[Records from a data collection]
Start of Block

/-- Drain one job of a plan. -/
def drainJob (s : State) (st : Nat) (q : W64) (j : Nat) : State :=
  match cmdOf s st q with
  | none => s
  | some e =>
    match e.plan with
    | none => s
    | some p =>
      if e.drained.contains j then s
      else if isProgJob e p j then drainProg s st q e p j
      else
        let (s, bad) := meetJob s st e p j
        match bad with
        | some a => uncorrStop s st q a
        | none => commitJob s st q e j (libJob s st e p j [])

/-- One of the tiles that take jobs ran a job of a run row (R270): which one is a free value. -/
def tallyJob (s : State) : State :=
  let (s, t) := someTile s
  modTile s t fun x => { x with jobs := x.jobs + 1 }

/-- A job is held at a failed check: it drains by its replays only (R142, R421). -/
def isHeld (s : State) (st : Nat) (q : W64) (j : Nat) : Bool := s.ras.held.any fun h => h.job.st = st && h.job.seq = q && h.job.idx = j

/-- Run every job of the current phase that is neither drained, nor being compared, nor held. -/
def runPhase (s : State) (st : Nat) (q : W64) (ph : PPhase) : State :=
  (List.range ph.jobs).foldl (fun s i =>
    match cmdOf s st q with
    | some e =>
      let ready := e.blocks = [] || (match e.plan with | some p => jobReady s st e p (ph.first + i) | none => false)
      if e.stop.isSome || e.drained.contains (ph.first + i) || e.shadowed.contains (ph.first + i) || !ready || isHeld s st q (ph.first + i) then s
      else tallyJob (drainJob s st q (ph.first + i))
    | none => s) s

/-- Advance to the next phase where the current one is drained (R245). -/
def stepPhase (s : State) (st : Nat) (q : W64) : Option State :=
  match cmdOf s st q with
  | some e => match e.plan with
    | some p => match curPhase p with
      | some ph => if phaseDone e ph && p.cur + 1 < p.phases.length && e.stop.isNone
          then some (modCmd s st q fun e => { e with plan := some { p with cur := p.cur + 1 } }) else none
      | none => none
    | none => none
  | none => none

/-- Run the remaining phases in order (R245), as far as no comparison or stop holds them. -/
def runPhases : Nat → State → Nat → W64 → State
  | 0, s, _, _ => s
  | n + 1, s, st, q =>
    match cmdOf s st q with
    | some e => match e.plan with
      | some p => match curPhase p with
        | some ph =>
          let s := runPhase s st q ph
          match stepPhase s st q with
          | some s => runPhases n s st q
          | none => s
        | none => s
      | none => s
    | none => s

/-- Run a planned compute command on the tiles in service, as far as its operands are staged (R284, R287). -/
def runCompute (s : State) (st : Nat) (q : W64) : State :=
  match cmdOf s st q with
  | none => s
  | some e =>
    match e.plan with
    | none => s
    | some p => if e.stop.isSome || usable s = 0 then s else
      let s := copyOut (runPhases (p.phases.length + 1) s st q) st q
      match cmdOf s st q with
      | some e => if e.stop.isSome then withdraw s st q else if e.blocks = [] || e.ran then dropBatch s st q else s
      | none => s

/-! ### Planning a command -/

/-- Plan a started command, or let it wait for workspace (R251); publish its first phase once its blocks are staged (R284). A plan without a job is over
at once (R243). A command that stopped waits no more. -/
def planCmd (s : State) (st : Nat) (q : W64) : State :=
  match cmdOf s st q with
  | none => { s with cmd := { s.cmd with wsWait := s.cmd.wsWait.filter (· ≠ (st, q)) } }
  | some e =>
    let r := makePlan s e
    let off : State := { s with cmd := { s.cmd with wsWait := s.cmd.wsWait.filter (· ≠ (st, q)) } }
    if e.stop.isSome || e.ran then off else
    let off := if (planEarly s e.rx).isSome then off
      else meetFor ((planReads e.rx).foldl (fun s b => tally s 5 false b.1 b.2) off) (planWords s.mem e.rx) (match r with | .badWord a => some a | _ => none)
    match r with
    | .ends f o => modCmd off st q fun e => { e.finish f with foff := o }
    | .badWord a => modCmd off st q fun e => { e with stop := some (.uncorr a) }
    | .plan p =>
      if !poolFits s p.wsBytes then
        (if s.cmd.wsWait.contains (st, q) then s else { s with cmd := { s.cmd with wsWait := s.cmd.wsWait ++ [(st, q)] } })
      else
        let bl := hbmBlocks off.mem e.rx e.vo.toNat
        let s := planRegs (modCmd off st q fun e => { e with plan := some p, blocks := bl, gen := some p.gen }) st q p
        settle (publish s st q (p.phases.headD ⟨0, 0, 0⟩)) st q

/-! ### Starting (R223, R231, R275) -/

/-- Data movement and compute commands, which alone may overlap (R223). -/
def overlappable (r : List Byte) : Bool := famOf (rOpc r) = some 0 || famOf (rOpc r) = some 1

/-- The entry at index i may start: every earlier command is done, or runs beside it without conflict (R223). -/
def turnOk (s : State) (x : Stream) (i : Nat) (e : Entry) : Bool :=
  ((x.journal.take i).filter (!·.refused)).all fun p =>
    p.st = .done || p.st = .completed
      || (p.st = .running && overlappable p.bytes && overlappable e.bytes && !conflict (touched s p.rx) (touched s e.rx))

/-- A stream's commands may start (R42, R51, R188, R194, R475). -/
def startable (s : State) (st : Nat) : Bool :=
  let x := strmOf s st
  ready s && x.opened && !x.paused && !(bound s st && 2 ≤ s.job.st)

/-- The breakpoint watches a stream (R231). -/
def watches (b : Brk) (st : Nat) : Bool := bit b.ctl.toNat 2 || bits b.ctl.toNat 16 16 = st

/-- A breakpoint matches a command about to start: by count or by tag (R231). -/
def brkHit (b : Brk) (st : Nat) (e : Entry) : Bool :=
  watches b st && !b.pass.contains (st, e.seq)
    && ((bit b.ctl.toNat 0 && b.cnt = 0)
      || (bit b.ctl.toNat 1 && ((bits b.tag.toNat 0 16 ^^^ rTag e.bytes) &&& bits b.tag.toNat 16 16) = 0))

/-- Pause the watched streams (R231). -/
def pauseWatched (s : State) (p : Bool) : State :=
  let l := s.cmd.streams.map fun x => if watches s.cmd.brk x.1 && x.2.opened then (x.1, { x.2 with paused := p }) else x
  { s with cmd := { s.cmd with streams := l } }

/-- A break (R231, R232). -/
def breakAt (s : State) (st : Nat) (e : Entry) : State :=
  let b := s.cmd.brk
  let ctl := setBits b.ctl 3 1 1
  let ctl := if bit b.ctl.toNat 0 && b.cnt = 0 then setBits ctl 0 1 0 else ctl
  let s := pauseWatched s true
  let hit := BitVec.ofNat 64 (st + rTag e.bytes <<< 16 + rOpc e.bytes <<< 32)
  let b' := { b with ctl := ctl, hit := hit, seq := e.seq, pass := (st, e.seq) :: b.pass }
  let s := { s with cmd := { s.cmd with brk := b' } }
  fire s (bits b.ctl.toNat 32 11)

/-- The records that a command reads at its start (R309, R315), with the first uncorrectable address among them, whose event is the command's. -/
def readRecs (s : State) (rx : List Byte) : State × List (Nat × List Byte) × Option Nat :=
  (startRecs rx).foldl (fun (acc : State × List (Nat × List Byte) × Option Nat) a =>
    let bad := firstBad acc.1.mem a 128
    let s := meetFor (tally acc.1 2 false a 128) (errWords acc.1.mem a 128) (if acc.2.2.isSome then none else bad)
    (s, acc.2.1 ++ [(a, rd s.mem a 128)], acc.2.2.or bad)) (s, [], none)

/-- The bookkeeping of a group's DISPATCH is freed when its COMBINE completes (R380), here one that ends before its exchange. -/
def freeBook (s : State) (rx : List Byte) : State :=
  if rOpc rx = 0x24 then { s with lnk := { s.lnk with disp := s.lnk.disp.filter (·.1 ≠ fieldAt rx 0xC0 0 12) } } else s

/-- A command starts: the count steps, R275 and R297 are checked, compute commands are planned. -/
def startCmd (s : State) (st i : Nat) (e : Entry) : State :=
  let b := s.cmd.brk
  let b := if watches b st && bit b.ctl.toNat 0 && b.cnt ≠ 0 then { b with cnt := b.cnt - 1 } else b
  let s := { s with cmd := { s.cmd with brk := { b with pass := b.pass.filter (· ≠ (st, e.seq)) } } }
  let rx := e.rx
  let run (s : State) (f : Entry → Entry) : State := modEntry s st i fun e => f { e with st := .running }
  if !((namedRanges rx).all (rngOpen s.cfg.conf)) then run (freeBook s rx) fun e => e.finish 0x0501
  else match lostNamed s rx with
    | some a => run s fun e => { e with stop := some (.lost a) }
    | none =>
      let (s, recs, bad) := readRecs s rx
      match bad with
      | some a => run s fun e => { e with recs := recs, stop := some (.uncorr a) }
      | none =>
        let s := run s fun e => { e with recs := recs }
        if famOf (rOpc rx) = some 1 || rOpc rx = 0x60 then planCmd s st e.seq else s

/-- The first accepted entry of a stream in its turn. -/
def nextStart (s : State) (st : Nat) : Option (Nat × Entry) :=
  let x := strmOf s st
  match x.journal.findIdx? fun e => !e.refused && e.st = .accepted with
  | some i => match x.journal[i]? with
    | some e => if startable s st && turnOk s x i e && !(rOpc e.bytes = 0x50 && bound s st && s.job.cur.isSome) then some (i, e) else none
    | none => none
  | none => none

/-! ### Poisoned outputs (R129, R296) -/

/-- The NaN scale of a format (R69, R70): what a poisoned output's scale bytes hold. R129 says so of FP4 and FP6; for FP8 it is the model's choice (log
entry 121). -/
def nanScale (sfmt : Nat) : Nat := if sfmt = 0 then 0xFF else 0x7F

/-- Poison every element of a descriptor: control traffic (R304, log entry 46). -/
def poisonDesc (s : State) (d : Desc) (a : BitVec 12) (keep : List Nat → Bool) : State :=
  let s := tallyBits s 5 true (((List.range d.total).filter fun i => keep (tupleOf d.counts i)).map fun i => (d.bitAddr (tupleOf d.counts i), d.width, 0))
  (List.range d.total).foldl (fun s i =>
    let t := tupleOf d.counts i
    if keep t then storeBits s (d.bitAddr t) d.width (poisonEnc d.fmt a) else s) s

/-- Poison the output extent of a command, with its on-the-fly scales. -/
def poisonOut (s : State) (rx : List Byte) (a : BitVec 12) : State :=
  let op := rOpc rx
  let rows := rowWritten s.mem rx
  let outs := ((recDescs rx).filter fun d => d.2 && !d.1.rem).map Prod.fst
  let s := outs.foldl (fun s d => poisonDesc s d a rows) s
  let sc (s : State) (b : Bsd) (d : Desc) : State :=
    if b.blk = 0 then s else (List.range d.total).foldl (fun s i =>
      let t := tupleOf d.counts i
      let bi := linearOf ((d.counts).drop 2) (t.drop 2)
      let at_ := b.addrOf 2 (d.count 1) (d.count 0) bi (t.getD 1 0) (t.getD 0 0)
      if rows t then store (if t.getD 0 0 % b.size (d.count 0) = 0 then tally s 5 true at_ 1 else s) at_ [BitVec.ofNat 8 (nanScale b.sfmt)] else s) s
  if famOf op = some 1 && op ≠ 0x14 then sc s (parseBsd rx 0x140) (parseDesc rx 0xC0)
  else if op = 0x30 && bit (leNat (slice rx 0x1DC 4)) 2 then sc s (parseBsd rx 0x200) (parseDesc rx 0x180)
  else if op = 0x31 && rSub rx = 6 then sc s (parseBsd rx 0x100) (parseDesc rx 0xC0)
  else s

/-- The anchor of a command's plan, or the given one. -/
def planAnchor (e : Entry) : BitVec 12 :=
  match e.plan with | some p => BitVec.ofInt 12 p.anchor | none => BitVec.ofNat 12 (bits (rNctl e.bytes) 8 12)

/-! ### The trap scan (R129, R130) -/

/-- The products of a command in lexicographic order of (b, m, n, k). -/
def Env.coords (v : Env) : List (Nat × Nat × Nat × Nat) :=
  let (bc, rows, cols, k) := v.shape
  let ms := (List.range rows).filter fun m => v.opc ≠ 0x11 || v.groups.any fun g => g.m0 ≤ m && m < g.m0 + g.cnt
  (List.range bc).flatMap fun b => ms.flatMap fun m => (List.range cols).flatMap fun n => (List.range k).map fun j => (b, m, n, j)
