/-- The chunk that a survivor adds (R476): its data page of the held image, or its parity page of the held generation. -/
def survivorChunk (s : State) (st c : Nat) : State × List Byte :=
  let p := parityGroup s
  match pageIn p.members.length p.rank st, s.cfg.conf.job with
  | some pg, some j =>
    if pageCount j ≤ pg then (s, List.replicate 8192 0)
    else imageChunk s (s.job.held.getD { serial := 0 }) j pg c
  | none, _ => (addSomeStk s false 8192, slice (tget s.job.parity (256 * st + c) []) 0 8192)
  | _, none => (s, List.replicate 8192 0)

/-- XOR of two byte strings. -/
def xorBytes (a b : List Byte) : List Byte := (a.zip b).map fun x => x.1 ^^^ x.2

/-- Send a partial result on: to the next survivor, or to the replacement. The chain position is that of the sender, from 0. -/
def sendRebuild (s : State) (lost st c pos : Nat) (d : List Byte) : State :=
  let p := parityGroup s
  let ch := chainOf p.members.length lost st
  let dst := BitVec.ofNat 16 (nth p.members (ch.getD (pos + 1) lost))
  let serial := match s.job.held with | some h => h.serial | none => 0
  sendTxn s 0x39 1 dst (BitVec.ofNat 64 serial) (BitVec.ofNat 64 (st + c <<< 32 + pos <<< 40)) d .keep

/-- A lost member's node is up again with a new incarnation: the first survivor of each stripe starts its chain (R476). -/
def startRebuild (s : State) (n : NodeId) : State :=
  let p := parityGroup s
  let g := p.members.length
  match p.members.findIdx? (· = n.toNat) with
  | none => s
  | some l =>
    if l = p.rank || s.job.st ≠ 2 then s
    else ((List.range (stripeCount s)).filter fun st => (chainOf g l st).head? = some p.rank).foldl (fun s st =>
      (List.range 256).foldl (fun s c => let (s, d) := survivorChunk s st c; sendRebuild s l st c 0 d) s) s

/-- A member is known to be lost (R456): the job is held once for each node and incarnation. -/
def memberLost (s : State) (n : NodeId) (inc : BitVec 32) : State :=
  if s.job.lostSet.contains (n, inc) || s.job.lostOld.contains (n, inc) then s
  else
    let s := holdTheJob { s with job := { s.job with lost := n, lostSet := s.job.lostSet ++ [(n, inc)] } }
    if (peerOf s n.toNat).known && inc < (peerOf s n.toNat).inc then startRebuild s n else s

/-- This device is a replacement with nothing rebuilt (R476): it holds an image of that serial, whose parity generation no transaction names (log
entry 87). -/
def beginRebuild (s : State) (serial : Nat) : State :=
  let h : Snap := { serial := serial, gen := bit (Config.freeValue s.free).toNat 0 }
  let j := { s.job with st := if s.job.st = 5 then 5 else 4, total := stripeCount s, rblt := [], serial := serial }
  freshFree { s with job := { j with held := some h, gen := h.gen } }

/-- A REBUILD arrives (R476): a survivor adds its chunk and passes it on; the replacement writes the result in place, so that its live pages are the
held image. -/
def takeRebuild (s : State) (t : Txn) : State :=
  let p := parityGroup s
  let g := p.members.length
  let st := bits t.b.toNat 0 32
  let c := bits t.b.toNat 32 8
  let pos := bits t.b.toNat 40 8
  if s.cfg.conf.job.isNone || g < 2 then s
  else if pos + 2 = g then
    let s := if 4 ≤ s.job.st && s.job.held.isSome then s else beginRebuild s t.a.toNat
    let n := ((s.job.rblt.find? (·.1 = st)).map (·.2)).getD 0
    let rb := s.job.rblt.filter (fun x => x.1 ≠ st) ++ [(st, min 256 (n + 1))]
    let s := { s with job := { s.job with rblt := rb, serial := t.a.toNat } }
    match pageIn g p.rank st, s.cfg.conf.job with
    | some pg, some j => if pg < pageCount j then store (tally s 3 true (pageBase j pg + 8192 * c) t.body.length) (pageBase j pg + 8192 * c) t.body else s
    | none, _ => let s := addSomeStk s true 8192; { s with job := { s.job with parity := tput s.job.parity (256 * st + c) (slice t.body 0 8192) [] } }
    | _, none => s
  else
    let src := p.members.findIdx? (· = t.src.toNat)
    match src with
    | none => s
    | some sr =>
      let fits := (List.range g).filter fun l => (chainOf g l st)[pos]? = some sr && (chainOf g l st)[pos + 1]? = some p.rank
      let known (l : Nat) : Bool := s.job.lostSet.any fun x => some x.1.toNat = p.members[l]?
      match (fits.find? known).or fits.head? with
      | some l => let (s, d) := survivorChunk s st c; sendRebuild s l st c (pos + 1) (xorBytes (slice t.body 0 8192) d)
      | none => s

End of Block

### What to work on
If a line in the records includes the string "tupleOf", copy it.

### Reply to the exercise
  let s := tallyBits s 5 true (((List.range d.total).filter fun i => keep (tupleOf d.counts i)).map fun i => (d.bitAddr (tupleOf d.counts i), d.width, 0))
    let t := tupleOf d.counts i
      let t := tupleOf d.counts i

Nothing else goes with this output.